Data quality is key for developing scientific evidence-based environmental policies
The EU project MINKE, coordinated by the Institut de Ciències del Mar (ICM) in Barcelona, celebrated last June its kick-off meeting virtually. The partners took the opportunity to explain not only the role and responsibilities of everyone but also the main objectives and foreseen actions of a project that aims to improve the quality of oceanographic data.
To achieve this, MINKE, will integrate key European marine infrastructures -from calibration laboratories to citizen science observatories- that are key to improving measurement methods within the discipline known as metrology. The oceanographic variables included in the project include some of those that allow us to understand the effects of climate change, such as sea temperature and salinity or marine currents, and others that allow us to assess the impacts of human activity, such as the loss of biodiversity or marine litter.
Specifically, the project will coordinate the use and development of such research infrastructures, proposing an innovative framework of “quality of oceanographic data” for the different European actors in charge of monitoring and managing the marine ecosystems.
“Data quality is the key element in ocean & coastal observing systems to provide reliable measurements for developing evidence-based environmental policies”, explains the ICM researcher Jaume Piera, the project coordinator.

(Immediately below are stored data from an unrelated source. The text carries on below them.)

-- ==== Sys2Proof/Machine/Places.lean ====
section
/-! DEFINITION. Sys2Proof/Machine/Places.lean: writes at their places and what they cause, store buffers and releases,
invalidation inboxes, and what a load returns (10 R209 to R216, R227, R231, R236; 11 R239 to R241). -/

namespace Sys2Proof.Machine

/-! ## Lines and entries -/

/-- The 128-byte line of a location. -/
def lineOf (l : Nat) : Nat := l / 128

/-- Byte `i` of a line's data. -/
def lineByte (d : BitVec 1024) (i : Nat) : Byte := BitVec.ofNat 8 (d.toNat / 2 ^ (8 * i))

/-- A line's data with byte `i` replaced. -/
def setLineByte (d : BitVec 1024) (i : Nat) (b : Byte) : BitVec 1024 := putBits d (8 * i) 8 b.toNat

/-- The bytes that an entry holds, with their locations. -/
def maskedBytes (line : Nat) (mask : BitVec 128) (data : BitVec 1024) : List (Nat × Byte) :=
  ((List.range 128).filter (fun i => bitOf mask i)).map (fun i => (line * 128 + i, lineByte data i))

/-- The bytes of a buffer entry. -/
def BufEntry.bytes (e : BufEntry) : List (Nat × Byte) := maskedBytes e.line e.mask e.data

/-- The byte of an entry at a location, if it holds it. -/
def BufEntry.byteAt (e : BufEntry) (l : Nat) : Option Byte :=
  if e.line = lineOf l ∧ bitOf e.mask (l % 128) then some (lineByte e.data (l % 128)) else none

/-- An entry with one more byte. A store clears the tag bit of the granule it touches (16 R381). -/
def BufEntry.put (e : BufEntry) (l : Nat) (b : Byte) : BufEntry :=
  { e with mask := e.mask ||| ((1#128) <<< (l % 128)), data := setLineByte e.data (l % 128) b,
           tags := e.tags &&& ~~~((1#8) <<< (l % 128 / 16)) }

/-- The distinct lines of some locations, in order. -/
def linesOf (ls : List Nat) : List Nat := ls.foldl (fun acc l => addNat acc (lineOf l)) []

/-- Change the thread of a name, wherever it stands: in a slot, on its way, or spilled. -/
def State.modThread (s : State) (tid : Nat) (f : Ctx → Ctx) : State :=
  let g (x : Ctx) : Ctx := if x.tid = tid then f x else x
  { s with ctxs := s.ctxs.map (fun p => (p.1, g p.2)), moving := s.moving.map (fun p => (p.1, g p.2)),
           spilled := s.spilled.map (fun p => (p.1, { p.2 with ctx := g p.2.ctx })) }

/-! ## Withdrawal (10 R218; 15 R361) -/

/-- Withdraw a waiting context from every list that holds it (10 R218; 15 R361). -/
def State.withdraw (s : State) (c : Nat) : State :=
  let clu (k : Cluster) : Cluster := { k with
    retry := k.retry.filter (fun r => decide (r.ctx ≠ c) || r.remote.isSome),
    fifoWait := k.fifoWait.map (fun p => (p.1, p.2.filter (fun q => decide (q.1 ≠ c)))) }
  let opening : List Nat := (s.cores.flatMap (fun p => p.2.chans.flatMap (fun h => h.2.waiting))).filterMap (fun m =>
    match m.body with
    | .openS n _ => if m.src = c then some n else none
    | _ => none)
  let core (i : Nat) (k : CoreSt) : CoreSt := { k with
    streams := if i = coreOf c then k.streams.filter (fun p => decide (p.1 ∉ opening)) else k.streams,
    semWait := k.semWait.map (fun p => (p.1, p.2.filter (fun q => decide (q ≠ c)))),
    engWait := k.engWait.filter (fun p => decide (p.2 ≠ c)),
    chans := k.chans.map (fun p => (p.1, { p.2 with waiting := p.2.waiting.filter (fun m => decide (m.src ≠ c)) })) }
  let dir (d : DirLine) : DirLine := { d with watches := d.watches.filter (fun w => decide (w.ctx ≠ c)),
                                              lrq := d.lrq.filter (fun q => decide (q ≠ c)) }
  let s1 : State := { s with clus := s.clus.map (fun p => (p.1, clu p.2)), cores := s.cores.map (fun p => (p.1, core p.1 p.2)),
                             dir := s.dir.map (fun p => (p.1, dir p.2)) }
  s1.modCtx c (fun x => { x with slot := .ready, wait := none, paused := false, heldFault := none })

/-! ## Speculation: restarts (15 R359) -/

/-- The key of a spilled thread's tagged lines: no context's number. -/
def spillKey (tid : Nat) : Nat := 2 ^ 20 + tid

/-- Restart a speculative context: its wait is withdrawn, with a request that it has sent; its checkpoint, no read set, no tagged
lines, and no held fault (15 R358). -/
def State.restart (s : State) (c : Nat) : State :=
  match (s.ctx c).spec with
  | none => s
  | some k =>
    let s := if (s.ctx c).wait.isSome then
        (s.withdraw c).modPkg (fun g => { g with outst := g.outst.filter (fun o => !decide (o.ctx = some c)) })
      else s
    (s.modCtx c (fun x => { x with x := k.x, tags := k.tags, sta := { k.sta with spec := true }, pc := k.pc, readSet := [],
                                   wait := none, slot := .ready })).modClu (cluOf c)
      (fun u => { u with spec := u.spec.filter (fun l => decide (l.ctx ≠ c)) })

/-- Whether a speculative context holds its cluster's baton (15 R357). -/
def State.holdsBaton (s : State) (c : Nat) : Bool :=
  match (s.ctx c).spec, (s.clu (cluOf c)).group with
  | some k, some g => decide (k.iter = g.2)
  | _, _ => false

/-- The contexts of a cluster that have a record. -/
def State.ctxsOf (s : State) (clu : Nat) : List Nat := (s.ctxs.map (·.1)).filter (fun c => decide (cluOf c = clu))

/-- Whether a thread that stands spilled is a younger iteration of a cluster whose read set holds the line. -/
def State.spilledReader (s : State) (clu line : Nat) (z : Spilled) : Bool :=
  z.ctx.spec.any (fun k => (s.clu clu).group.all (fun g => decide (k.iter ≠ g.2))) && decide (cluOf z.from_ = clu) &&
    hasNat z.ctx.readSet line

In this sense, Piera adds that “MINKE will address metrologic requirements of data quality in a broad sense. Traditionally, data quality has been associated to data accuracy, but there are other factors to consider, such as completeness or timeliness. To understand these needs, if we think in the current pandemic situation, we want not only accurate tests, but also tests that could be applied to the majority of the society and that provide fast results as well”.
In a similar way, details Piera, “the future environmental challenges related to global changes will demand not only accurate but also complete and fast observations. Basically, we will need observations from everywhere at all times and MINKE will try to improve the metrologic requirements to cover these demands”.
This new vision will be framed in a quintuple helix model of innovation, which encourages collaboration between universities, policymakers, civil society, industry, and the overall ecosystem to tackle shared challenges and use them as a driving force to create innovative solutions through research and development.
Through teamwork and access to the different infrastructures, MINKE aims to lay the groundwork for creating the necessary synergies among the different involved actors in the quintuple helix model of innovation.
MINKE, which will last from April 2021 until March 2025, is integrated by 22 organizations from Europe and South America, and is financed by the H2020 INFRAIA Programme, which seeks to provide Europe with research infrastructures to which all researchers have access, helping to improve Europe’s competitiveness in all scientific fields and boosting innovation in high-tech sectors.